When Nietzsche Wept is a 1992 novel by Irvin D. Yalom, Emeritus Professor of Psychiatry at Stanford University, an existentialist, and psychotherapist. The book takes place mostly in Vienna, Austria, in the year 1882, and relates a fictional meeting between the doctor Josef Breuer and the German philosopher Friedrich Nietzsche. The novel is a review of the history of philosophy and psychoanalysis and some of the main personalities of the last decades of the 19th century, and revolves around the topic of "limerence".

Plot

Lou Salomé, who was involved with Friedrich Nietzsche, has written a letter stating that the future of the philosophy of Germany is at stake and that Nietzsche needs help desperately. The plot develops into a therapy in which Doctor Josef Breuer needs to have his soul treated to help him get over a patient whom he treated for hysteria and with whom he has fallen in love, while Nietzsche needs help with his migraines. Influenced by the revolutionary ideas of his young disciple Sigmund Freud, Josef Breuer starts the dangerous strategy that will become the origin of psychoanalysis.

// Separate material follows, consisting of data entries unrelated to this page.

-- ==== Sys2Proof/Machine/Bof.lean ====
section
/-!
DEFINITION. BOF objects and their loader (R111, R113 to R118, R123, R124): the file as bytes and as data, relocation, and
the checks and preparations before a launch. What a loader leaves in memory reaches the device as memory requests.
-/

namespace Sys2Proof.Bof

open Sys2Proof Sys2Proof.Machine

/-! ## Objects (R111, R113 to R117) -/

/-- KIND of a section (R111). -/
inductive Kind where
  | code | scode | data | rodata | zero | wset | gram | slots | job | line
  deriving DecidableEq, Repr

def Kind.num : Kind → Nat
  | .code => 1 | .scode => 2 | .data => 3 | .rodata => 4 | .zero => 5 | .wset => 6 | .gram => 7 | .slots => 8 | .job => 9
  | .line => 10

def kindOf (v : Nat) : Option Kind :=
  [Kind.code, .scode, .data, .rodata, .zero, .wset, .gram, .slots, .job, .line].find? fun k => k.num = v

/-- The base-2 logarithm of a kind's alignment; for data the default (R111). -/
def Kind.align : Kind → Nat
  | .slots => 2
  | .data => 3 | .rodata => 3 | .zero => 3 | .line => 3
  | _ => 7

/-- Kinds that hold records (R118). -/
def Kind.records : Kind → Bool
  | .wset => true | .gram => true | .slots => true | .job => true | _ => false

/-- PAYOFF of the records of a section kind: the first multiple of its alignment after the 16-byte header (R118). -/
def Kind.payOff (k : Kind) : Nat := roundUp 16 (2 ^ k.align)

/-- SKIND (R115). -/
inductive SKind where
  | proc | block | object | slots | wset | gram | job | sproc | absolute
  deriving DecidableEq, Repr

def SKind.num : SKind → Nat
  | .proc => 1 | .block => 2 | .object => 3 | .slots => 4 | .wset => 5 | .gram => 6 | .job => 7 | .sproc => 8
  | .absolute => 9

def skindOf (v : Nat) : Option SKind :=
  [SKind.proc, .block, .object, .slots, .wset, .gram, .job, .sproc, .absolute].find? fun k => k.num = v

/-- BIND (R115). -/
inductive Bind where
  | loc | glob | ext
  deriving DecidableEq, Repr

def Bind.num : Bind → Nat | .loc => 0 | .glob => 1 | .ext => 2
def bindOf (v : Nat) : Option Bind := [Bind.loc, .glob, .ext].find? fun k => k.num = v

/-- SECT (R115). -/
inductive Sect where
  | idx (k : Nat) | absolute | ext
  deriving DecidableEq, Repr

def Sect.num : Sect → Nat | .idx k => k | .absolute => 0xFFFE | .ext => 0xFFFF
def sectOf (v : Nat) : Sect := if v = 0xFFFE then .absolute else if v = 0xFFFF then .ext else .idx v

/-- TYPE of a relocation (R117). -/
inductive RelType where
  | abs64 | abs32 | litLo | litHi | ctl16 | ctl32 | mem12 | handle | prel64
  deriving DecidableEq, Repr

def RelType.num : RelType → Nat
  | .abs64 => 1 | .abs32 => 2 | .litLo => 3 | .litHi => 4 | .ctl16 => 5 | .ctl32 => 6 | .mem12 => 7 | .handle => 8
  | .prel64 => 9

def relTypeOf (v : Nat) : Option RelType :=
  [RelType.abs64, .abs32, .litLo, .litHi, .ctl16, .ctl32, .mem12, .handle, .prel64].find? fun k => k.num = v

/-- A relocation entry (R116): where, which symbol by index, which type, and the signed addend. -/
structure Reloc where
  off  : Nat
  sym  : Nat
  type : RelType
  add  : Int
  deriving DecidableEq, Repr

/-- A section with its contents and relocations (R114); `name` is an offset in the string table. -/
structure Section where
  name  : Nat
  kind  : Kind
  align : Nat
  size  : Nat
  bytes : List Byte          -- none for `zero`
  rels  : List Reloc
  link  : Nat
  deriving DecidableEq, Repr

/-- A symbol (R115). -/
structure Symbol where
  name  : Nat
  sect  : Sect
  kind  : SKind
  bind  : Bind
  value : Nat
  size  : Nat
  deriving DecidableEq, Repr

structure Object where
  sections : List Section
  symbols  : List Symbol
  strings  : List Byte
  deriving DecidableEq, Repr

/-- The string at an offset, without its end; offset 0 names the empty one (R113). -/
def Object.str (o : Object) (off : Nat) : List Byte := if off = 0 then [] else (o.strings.drop off).takeWhile (· ≠ 0)

/-! ## The file (R113 to R116) -/

def magic : Nat := 0x00464F42

def Section.header (s : Section) (relOff fOff : Nat) : List Byte :=
  bytesLE 4 s.name ++ bytesLE 1 0 ++ bytesLE 1 s.kind.num ++ bytesLE 1 s.align ++ bytesLE 1 0 ++ bytesLE 8 s.size ++
    bytesLE 4 fOff ++ bytesLE 4 relOff ++ bytesLE 4 s.rels.length ++ bytesLE 4 s.link

def Symbol.entry (s : Symbol) : List Byte :=
  bytesLE 4 s.name ++ bytesLE 2 s.sect.num ++ bytesLE 1 (s.kind.num + 16 * s.bind.num) ++ bytesLE 1 0 ++
    bytesLE 8 s.value ++ bytesLE 8 s.size

def Reloc.entry (r : Reloc) : List Byte :=
  bytesLE 8 r.off ++ bytesLE 4 r.sym ++ bytesLE 1 r.type.num ++ bytesLE 3 0 ++ bytesLE 8 (wrap 64 r.add)

/-- Section headers, with the contents and relocation tables from an offset on. -/
def placeSections : Nat → List Section → List Byte × List Byte
  | _, [] => ([], [])
  | at_, s :: ss =>
    let body := s.bytes ++ s.rels.flatMap Reloc.entry
    let (hs, bs) := placeSections (at_ + body.length) ss
    (s.header (at_ + s.bytes.length) (if s.kind = .zero then 0 else at_) ++ hs, body ++ bs)

/-- The bytes of an object: header, section table, symbol table, strings, then the sections. The places of the tables
are free (R113); these are this writer's. DESIGN CHOICE, unsafe (log 61). -/
def Object.write (o : Object) : List Byte :=
  let n := o.sections.length
  let secOff := 32
  let symOff := secOff + 32 * n
  let strOff := symOff + 24 * o.symbols.length
  let (hs, body) := placeSections (strOff + o.strings.length) o.sections
  bytesLE 4 magic ++ bytesLE 2 1 ++ bytesLE 2 0 ++ bytesLE 4 n ++ bytesLE 4 secOff ++ bytesLE 4 o.symbols.length ++
    bytesLE 4 symOff ++ bytesLE 4 strOff ++ bytesLE 4 o.strings.length ++ hs ++ o.symbols.flatMap Symbol.entry ++
    o.strings ++ body

/-- Why a load is rejected (R118, R123, R124). -/
inductive Cause where
  | magic | version | reserved | truncated | sections | alignment | unresolved | noHandle | noPlace | range | record | unreadable
  | gfwd | gdepth | gcap
  deriving DecidableEq, Repr

/-- What the loader reports: the section, the offset and the cause (R123). -/
structure LoadErr where
  sec   : Nat
  off   : Nat
  cause : Cause
  deriving DecidableEq, Repr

Thanks to their unusual relation, both of them will see how their perspective of life changes completely. The story also explains how Friedrich Nietzsche received the inspiration to write his famous book, Thus Spoke Zarathustra.

References to famous personalities
Yalom's book is fictional but contains many references to history and historical personalities: Josef and Mathilde Breuer, Friedrich Nietzsche, Lou Salome, Sigmund Freud, Bertha Pappenheim, Paul Rée as well as mentioning Franz Overbeck, and the composer Richard Wagner.

Adaptations
In 2007 Yalom's novel received a film adaptation by the director Pinchas Perry, starring Armand Assante, Ben Cross and Katheryn Winnick. This independent American drama was filmed in Bulgaria.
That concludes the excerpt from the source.